Funzionalità avanzate di XenoRAT
Il malware XenoRAT dispone di un set completo di funzionalità per operazioni di spionaggio. È in grado di registrare keystroke, catturare screenshot, accedere a webcam e microfoni, trasferire documenti sensibili ed eseguire comandi da remoto su shell compromesse. Il suo caricamento in memoria, unito a tecniche di offuscamento multilivello, gli consente di operare in maniera stealth eludendo gran parte delle soluzioni antivirus tradizionali. La scelta di GitHub come infrastruttura C2 garantisce inoltre un traffico apparentemente legittimo, riducendo la possibilità di rilevamento.
Attribuzione e possibili implicazioni geopolitiche
Trellix attribuisce la campagna al gruppo APT43, noto anche come Kimsuky, storicamente legato alla Corea del Nord. Gli indizi includono l’uso di servizi email coreani, la presenza di GUID e mutex coerenti con precedenti campagne e la registrazione di domini già associati al gruppo. Tuttavia, alcuni elementi — come le pause operative durante festività cinesi e i pattern orari di attività — suggeriscono possibili influenze o infrastrutture basate in Cina. Gli analisti ipotizzano una sponsorizzazione indiretta o cooperazione tattica, che aggiunge complessità all’attribuzione e sottolinea le sfumature geopolitiche di operazioni di questo tipo.

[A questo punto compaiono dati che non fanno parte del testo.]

theorem writeLanes_congr {n : Nat} {v v' : Data} (h : ∀ b, b < n → v.getLsbD b = v'.getLsbD b)
    (m : Memory) (b o : Nat) : writeLanes m b o n v = writeLanes m b o n v' := by
  have hlane : writeLane m b o n v = writeLane m b o n v' := by
    funext j
    simp only [writeLane, laneData, insertion_congr h]
  rw [writeLanes, writeLanes, hlane]

theorem afterWrite_congr {n : Nat} {v v' : Data} (h : ∀ b, b < n → v.getLsbD b = v'.getLsbD b)
    (s : State) : afterWrite v n s = afterWrite v' n s := by
  simp only [afterWrite, writeLanes_congr h]

/-- Of a write's form its checks use the width and the contract alone (R98). -/
theorem expectedStatus_congr_of_writeWidth {f g : Form} {n : Nat} {v v' : Data}
    (hf : writeWidth f = some (n, v)) (hg : writeWidth g = some (n, v'))
    (hc : contractKept f = contractKept g) (s : State) :
    expectedStatus s f = expectedStatus s g := by
  simp only [expectedStatus, accepted_of_writeWidth _ hf, accepted_of_writeWidth _ hg, hc,
    inRange_of_writeWidth s hf, inRange_of_writeWidth s hg]

/-- Two writes of one width that keep or break their contracts alike, and whose values agree on the
field's bits, do the same thing (R177). -/
theorem exec_congr_of_writeWidth {i j : Instr} {n : Nat} {v v' : Data}
    (hi : writeWidth i.form = some (n, v)) (hj : writeWidth j.form = some (n, v'))
    (hc : contractKept i.form = contractKept j.form)
    (h : ∀ b, b < n → v.getLsbD b = v'.getLsbD b) (s : State) : exec i s = exec j s := by
  rw [exec_eq_afterStatus, exec_eq_afterStatus, expectedStatus_congr_of_writeWidth hi hj hc]
  cases expectedStatus s j.form with
  | ok =>
    rw [afterStatus, afterStatus, afterOk_of_writeWidth s hi, afterOk_of_writeWidth s hj,
      afterWrite_congr h]
  | outOfRange => rfl
  | illegal => rfl

/-! ### The round trip -/

/-- The position of a new cursor is its start offset (R130, R131). -/
theorem pos_of_construction {t : State} {off : Nat} (hbyte : t.byteIdx = off / 8)
    (hbit : t.bitIdx = BitVec.ofNat 3 (off % 8)) : t.pos = off :=
  (pos_of_registers (s := t.bind t.mode t.lenBytes off) hbyte hbit).trans (bind_pos t _ _ off)

/-- A field of a buffer of `len` bytes is in range for a new cursor at its start (R9). -/
theorem inRange_of_construction {t : State} {n len off : Nat} (hlen : t.lenBytes = len)
    (hpos : t.pos = off) (h : off + n ≤ 8 * len) : n ≤ t.lenBits - t.pos := by
  rw [State.lenBits, hlen, hpos]
  omega

/-- The value with the low `n` bits of `v` and zeros above them is `v & mask(n)`, as a number (R7). -/
theorem toNat_eq_mod_of_getLsbD {d v : Data} {n : Nat}
    (h : ∀ b, d.getLsbD b = (decide (b < n) && v.getLsbD b)) : d.toNat = v.toNat % 2 ^ n := by
  apply Nat.eq_of_testBit_eq
  intro b
  rw [Nat.testBit_mod_two_pow, BitVec.testBit_toNat, BitVec.testBit_toNat, h]

/-! ### The obligations about writes -/

/-- Settles O20: the command ends in `afterWrite`, whose buffer is the merge of the touched bytes. -/
theorem writeInsertsTheField : Obligations.WriteInsertsTheField := by
  intro i n v s hw hm hc hr
  obtain ⟨hn, -⟩ := writeWidth_bounds hw (form_widthsLegal i) hc
  exact ⟨afterWrite v n s, exec_of_writeWidth hw hm hc hr, rfl, afterWrite_bitAt hn v s,
    afterWrite_sameBytesOutside v n s, advance_pos _ n, ⟨rfl, rfl, rfl, rfl, rfl, rfl, rfl⟩⟩

/-- Settles O21: the response says that the command ended in `afterWrite`, whose lanes are `writeLane` for
the touched bytes, at most nine, and idle above them. -/
theorem writeLanesByCoverage : Obligations.WriteLanesByCoverage := by
  intro i n v s t hw ht hr
  obtain ⟨hok, rfl⟩ := exec_ok ht hr
  obtain ⟨-, hc, -⟩ := expectedStatus_eq_ok_iff.mp hok
  obtain ⟨-, h64⟩ := writeWidth_bounds hw (form_widthsLegal i) hc
  have hnine : touched s.bitIdx.toNat n ≤ 9 := touched_le_nine s.bitIdx.isLt h64
  rw [afterOk_of_writeWidth s hw]
  refine ⟨rfl, drive_length _ (by rwa [writeLanes_length]), fun j => ⟨fun hj => ?_, fun hj => ?_⟩⟩
  · rw [afterWrite_lane, if_pos hj, afterWrite_mem]
    exact ⟨writeLane_wdata_eq_written s.mem s.byteIdx v hj, writeLane_rdata ..⟩
  · rw [afterWrite_lane, if_neg (Nat.not_lt.mpr hj)]

/-- Settles O22: a wrapper has no contract to break, and two primitives that allow `n` both keep theirs
exactly when `n` is not 0. -/
theorem writeUsesLowBitsOnly : Obligations.WriteUsesLowBitsOnly := by
  refine ⟨fun i j n v v' s hi hj h => ?_, fun i j w1 w2 n v v' s hi hj h1 h2 h => ?_⟩
  · exact exec_congr_of_writeWidth (by rw [hi, writeWidth]) (by rw [hj, writeWidth])
      (by rw [hi, hj, contractKept, contractKept]) h s
  · have hcontract : contractKept i.form = contractKept j.form := by
      simp [hi, hj, contractKept, h1, h2]
    exact exec_congr_of_writeWidth (by rw [hi, writeWidth]) (by rw [hj, writeWidth]) hcontract h s
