-- ==== Sys2Proof/Decode.lean ====
section
/-! DEFINITION. The decoder (R24 to R31, R67 to R86), total on every 64-bit word, and the encoder written from the same layouts. A word that encodes no well-formed instruction is rejected with its trap cause. -/

namespace Sys2Proof

/-- Why a word is not a legal instruction (R31, rows 2 to 4). -/
inductive DecodeError where
  | illegalOpcode | illegalEncoding | illegalPair
deriving DecidableEq, Repr

/-- Bits `lo + len - 1` to `lo` of a word. -/
def bitsOf (w : W64) (lo len : Nat) : BitVec len := w.extractLsb' lo len

/-- One bit of a word as a truth value. -/
def bitOf (w : W64) (i : Nat) : Bool := w.extractLsb' i 1 == 1#1

def Rnd.code : Rnd → BitVec 3
  | .ctl => 0 | .rn => 1 | .rz => 2 | .rd => 3 | .ru => 4
def Rnd.ofCode : Nat → Option Rnd
  | 0 => some .ctl | 1 => some .rn | 2 => some .rz | 3 => some .rd | 4 => some .ru | _ => none
def Order.code : Order → BitVec 2
  | .rlx => 0 | .acq => 1 | .rel => 2 | .ar => 3
def Order.ofCode : Nat → Order
  | 0 => .rlx | 1 => .acq | 2 => .rel | _ => .ar
def Scope.code : Scope → BitVec 3
  | .thread => 0 | .group => 1 | .team => 2 | .core => 3 | .die => 4 | .pkg => 5 | .sys => 6
def Scope.ofCode : Nat → Option Scope
  | 0 => some .thread | 1 => some .group | 2 => some .team | 3 => some .core | 4 => some .die
  | 5 => some .pkg | 6 => some .sys | _ => none
def Sz.code : Sz → BitVec 3
  | .n8 => 0 | .i8 => 1 | .n16 => 2 | .i16 => 3 | .n32 => 4 | .i32 => 5 | .b64 => 6 | .b128 => 7
def Sz.ofCode : Nat → Sz
  | 0 => .n8 | 1 => .i8 | 2 => .n16 | 3 => .i16 | 4 => .n32 | 5 => .i32 | 6 => .b64 | _ => .b128
def Evp.code : Evp → BitVec 2
  | .dflt => 0 | .first => 1 | .last => 2 | .keep => 3
def Evp.ofCode : Nat → Evp
  | 0 => .dflt | 1 => .first | 2 => .last | _ => .keep
def EType.code : EType → BitVec 3
  | .e4m3 => 0 | .e5m2 => 1 | .e2m3 => 2 | .e3m2 => 3 | .e2m1 => 4
def EType.ofCode : Nat → Option EType
  | 0 => some .e4m3 | 1 => some .e5m2 | 2 => some .e2m3 | 3 => some .e3m2 | 4 => some .e2m1 | _ => none
def AType.code : AType → BitVec 3
  | .i32 => 0 | .n32 => 1 | .i64 => 2 | .n64 => 3 | .f32 => 4 | .f64 => 5 | .b32 => 6 | .b64 => 7
def AType.ofCode : Nat → AType
  | 0 => .i32 | 1 => .n32 | 2 => .i64 | 3 => .n64 | 4 => .f32 | 5 => .f64 | 6 => .b32 | _ => .b64
def AOp.code : AOp → BitVec 3
  | .add => 0 | .min => 1 | .max => 2 | .and => 3 | .or => 4 | .xor => 5 | .exch => 6 | .cas => 7
def AOp.ofCode : Nat → AOp
  | 0 => .add | 1 => .min | 2 => .max | 3 => .and | 4 => .or | 5 => .xor | 6 => .exch | _ => .cas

Indicatori di compromissione e mitigazioni
Il report di Trellix elenca hash, domini GitHub e indirizzi IP legati alla campagna, raccomandando un rafforzamento delle difese contro spearphishing e malware memory-resident. Le organizzazioni diplomatiche vengono invitate a bloccare archivi ZIP protetti, monitorare comportamenti anomali di PowerShell, rilevare attività sospette su servizi cloud come Dropbox e GitHub, e segmentare le reti con politiche di accesso zero-trust. La formazione del personale resta fondamentale per riconoscere email ingannevoli, mentre soluzioni EDR avanzate possono intercettare minacce che non lasciano tracce persistenti su disco.